Exercise |
Only one stretch of the data is wanted: the line containing "wordlines := 600, blocksPerDie", the line containing "def withMover (m", and every line between them, copied exactly.
Segment Start: Data for processing
-- ==== Sys2Proof/Tests/Slice0.lean ====
section
/-! SUPPORT. The model's own tests: an ill-formed command for each kind of check, a small state that meets the hypotheses of every
statement, and results of single steps worked out by hand from the spec. -/
namespace Sys2Proof.Tests
open Sys2Proof.Machine

/-! ### States -/

/-- A port whose controller is ready, its link up. -/
def readyPort : Port := { ccEn := true, rdy := true, ltssm := .l0, perst := false }

/-- A policy of zeros, so that a test names every value it rests on. -/
def bare : Policy :=
  { takeoverHold := 0, handoverDrain := 0, fdpRuhCount := 0, rebuildPriority := 0, admitFloat := 0, sealPadDelay := 0,
    overlayFillLimit := 0, overlayFoldStart := 0, overlayFoldCount := 0, cacheMax := 0, cacheFraction := 0,
    eraseSuspendMax := 0, placeFloor := 0, eraseResumeMin := 0, eraseSuspendReads := 0, csResetLimit := 0,
    rltBatch := 0, rltThresh := 0, raFail := 0, raIters := 0, raDeltaT := 0, raQueueMax := 0, retrySteps := 0,
    readRecoverBudget := 0, readaheadDepth := 0, readaheadBuf := 0, scrubPeriod := 0, scrubRefreshIters := 0,
    gcUrgent := 0, gcBgTarget := 0, gcIdleMs := 0, wearSpread := 0, peRetire := 0, spareMin := 0, scrubSbRefresh := 0,
    journalFlushMs := 0, pfDeglitch := 0, holdupRatio := 0, refugeDies := 0, rhThreshold := 0, dramCeThresh := 0,
    dramScrubHours := 0, fhC3Limit := 0, dmHopLimit := 0, dmBusTimeout := 0, fhLogInterval := 0, hkRoundMs := 0,
    throttleStepMs := 0 }

/-- A running drive in dual x2 mode; port A owns it. -/
def live : State := { State.reset with
  run := .running, boot := { stage := 8, strapPort := true, romServes := false, configSet := true }
  portA := readyPort, portB := readyPort, copyInUse := 1, image := { policy := bare } }

/-- The same in SAFE. -/
def safe : State := { live with run := .safe, fh := { latch := true } }

/-- The same during a handover that port B claimed. -/
def handing : State := live.onOwn fun o => { o with phase := .handover, claimant := .B, claim := some ⟨.B, some 7, 1, 0, 0⟩ }

def aA : AdminId := { port := .A, cid := 5 }
def aB : AdminId := { port := .B, cid := 5 }

/-- An I/O command that has been fetched on port A, queue 1. -/
def out (op : IoOp) (stage : CmdStage) : OutCmd :=
  { port := .A, sq := 1, entry := { cid := 9, nsid := 1, op := op, ptr := .prp }, stage := stage }

/-- Namespace 1: 1,024 LBAs of 4,096 bytes, attached. -/
def ns1 : Namespace := { nsid := 1, nsze := 1024, flbas := 0, segs := [0], handles := [0], attached := true, key := 0 }

/-- A drive with namespace 1 and one outstanding command on port A. -/
def withCmd (c : OutCmd) : State :=
  { live with portA := { readyPort with cmds := [c] }, path := { spaces := [ns1] } }

/-- A part out of the factory, in lifecycle state PROVISION, where JTAG is open. -/
def provision : State := { live with sec := { otp := [⟨160, 1⟩, ⟨161, 1⟩, ⟨162, 1⟩], lifecycle := 1 } }

/-- Sub-unit 0 of IU 0, written by command 9 and placed. -/
def sub0 : FSub := { nsid := 1, iu := 0, sub := 0, seq := 1, kind := 0, data := 0, filled := true, writer := some (.A, 1, 9) }

/-- A drive whose flacon 0 holds that sub-unit. -/
def withFlacon (st : FlaconState) (x : FSub) : State :=
  { withCmd { out (.write 0 16 false none) .running with seq := some 1 } with
    path := { spaces := [ns1], flacons := [(0, { st := st, units := 16, subs := [x], place := some ⟨0, [0]⟩ })] } }

/-- An open SLC super-block of handle 254 on a drive of 18 channels with one die each. -/
def slc0 : SuperBlock := { num := 0, serial := 1, use := .slc, mode := 0, handle := 254, chans := List.range 18, blocks := List.replicate 18 0 }

def slcDrive (s : State) : State := { s with
  media := { sbs := [slc0] }
  image := { s.image with geo := { cellType := 1, targets := 1, diesPerTarget := 1, planes := 1, wordlines := 3, blocksPerDie := 8 } } }

/-- Number 1, Protected at 0, in a stripe that is not complete. -/
def padding (now : Nat) : State :=
  { slcDrive live with
    now := now
    path := { spaces := [ns1], nextSeq := 2, unsealed := [{ seq := 1, port := .A, protAt := some 0 }] }
    media := { sbs := [slc0], stripes := [{ sb := 0, k := 0, elems := [(0, some { kind := 0, entries := [1], data := [0] })] }] }
    image := { (slcDrive live).image with policy := { bare with sealPadDelay := 1000 } } }

/-- A drive whose die 0 is as given, its channel and cluster active. -/
def withDie (d : Die) : State := { live with media := { dies := [(0, d)], chans := [(0, { st := .active })], clusters := [(0, { st := .active })] } }

/-- An erase of block 3, and a host read queued behind it. -/
def eraseOp : DieOp := { kind := .erase 3 .hostRu false, cls := 7, queuedAt := 0 }
def readOp : DieOp := { kind := .sense 0 0 0 none, cls := 3, queuedAt := 0 }

/-- A codeword read for sub-unit 0 of a host read, at the given step. -/
def job0 (step : Nat) : CwJob :=
  { id := 4, purpose := .host .A 1 9 0 0, sb := 0, k := 0, member := 0, cw := 0, die := 0, block := 0, pos := 0, expect := none, cls := 3
    step := step, queued := decide (step = 1), failedAt := if step = 1 then none else some 0 }

def withJob (j : CwJob) : State :=
  { live with
    media := { dies := [(0, { busy := if j.step = 1 then some readOp else none })], chans := [(0, { st := .active })]
               clusters := [(0, { st := .active, hardDec := [⟨4, 0⟩] })] }
    path := { spaces := [ns1], jobs := [j] } }

/-- A closed super-block of native mode. -/
def host0 : SuperBlock := { slc0 with use := .hostRu, mode := 1, st := .closed }

def withSb (b : SuperBlock) (s : State) : State := { slcDrive s with media := { sbs := [b] } }

/-- A super-block that has lost its first member, with one valid unit in a channel of 18 good ones. -/
def degraded : State :=
  let b := { host0 with lost := [0] };
  let s := withSb b { live with upkeep := { rebuilding := true } };
  { s with path := { spaces := [ns1], map := [(0, { trimmed := false, valid := true })] }
           media := { sbs := [b], chans := (List.range 18).map fun c => (c, { st := .active }) }
           image := { s.image with board := { chanMask := 0x3FFFF }, policy := { bare with rebuildPriority := 1 } } }

/-- A running drive with an open chunk whose first record came at 0, and an open journal super-block. -/
def journalling (now : Nat) : State :=
  { slcDrive live with
    now := now
    journal := { chunksSince := 2, chunks := [{ serial := 4, openedMin := 0, recs := [.pad], firstAt := some 0 }] }
    media := { sbs := [{ slc0 with use := .journal }] }
    image := { geo := { cellType := 1, targets := 1, diesPerTarget := 1, planes := 1, wordlines := 600, blocksPerDie := 8 }
               policy := { bare with journalFlushMs := 1 } } }

def flush0 : Flush := { serial := 1, lastSeq := 0, horizon := 0, cause := 1, powerOn := 0, firstChunk := 0, index := [], tail := [] }

/-- A drive whose mover channel 9 (block 1, channel 1) is as given. -/
def withMover (m : Mover) : State := { live with movers := [(9, m)], image := { policy := { bare with dmHopLimit := 2 } } }

/-- A descriptor of 64 bytes within the transfer buffers, with the given control word. -/
def desc0 (ctl : Nat) : Desc := { src := 2 ^ 56, dst := 2 ^ 56, length := 64, control := ctl, next := 32 }

/-- A drive of one DRAM channel. -/
def withDc (d : Dc) : State :=
  { live with dcs := [(0, d)], image := { board := { dramChannels := 1 }, geo := { targets := 1, diesPerTarget := 1 } } }

/-- Port A has an unlock of window scope. -/
def unlocked : State := live.onSec fun x => { x with unlock := some ⟨.A, 1, 0⟩ }

/-- The state a command leaves. -/
def after (i : Instr) (s : State) : State := settled s (exec i s)

/-- The largest configuration: 32 channels of 32 QLC dies of 4 planes, 256 wordlines and 1,024 blocks. -/
def largest : State :=
  { live with image := { geo := { cellType := 2, targets := 4, diesPerTarget := 8, planes := 4, wordlines := 256, blocksPerDie := 1024 } } }

/-- A start-up that meets nothing bad. -/
def env0 : StartEnv :=
  { otpUncorrectable := false, checkerFail := none, sramBad := [], spiAnswersA := true, spiAnswersB := true, dramDensity := 0, train6400 := true
    train3200 := true, badTargets := [], badLuns := [], untrained := [], readDqsDelay := [], writeDqDelay := [], anchorAGood := true
    anchorBGood := true, keyStoreGood := true, startC4 := none, strapPort := false, strapSb := false, strapSpi := false, strapTest := false
    pwrFailLow := false, preMs := 0 }

/-- Port A holds a token for the request. -/
def holding (token opcode : Nat) (print : BitVec 32) (st : Status) (s : State := live) : State :=
  s.onPort .A fun p => { p with tokens := [⟨token, opcode, print, st, 1, 0⟩] }

/-- An entry waits in submission queue 1 of port A. -/
def queued : State :=
  { live with portA := { readyPort with
      sqs := [{ id := 1, size := 4, cqid := 1, prio := 0, tail := 1, entries := [⟨9, 1, .prp, .flush⟩] }]
      cqs := [{ id := 1, size := 4, vector := 0, head := 1, tail := 2 }] } }

/-! ### States that meet the hypotheses of the statements -/

theorem wit_StepRunsFrontCommand : ∃ (c : Instr) (rest : List Instr) (s : State), s.pending = c :: rest :=
  ⟨.supplyFall, [.porNAssert], { State.reset with pending := [.supplyFall, .porNAssert] }, rfl⟩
Segment End: Data for processing
Answer to this exercise |
    image := { geo := { cellType := 1, targets := 1, diesPerTarget := 1, planes := 1, wordlines := 600, blocksPerDie := 8 }
               policy := { bare with journalFlushMs := 1 } } }

def flush0 : Flush := { serial := 1, lastSeq := 0, horizon := 0, cause := 1, powerOn := 0, firstChunk := 0, index := [], tail := [] }

/-- A drive whose mover channel 9 (block 1, channel 1) is as given. -/
def withMover (m : Mover) : State := { live with movers := [(9, m)], image := { policy := { bare with dmHopLimit := 2 } } }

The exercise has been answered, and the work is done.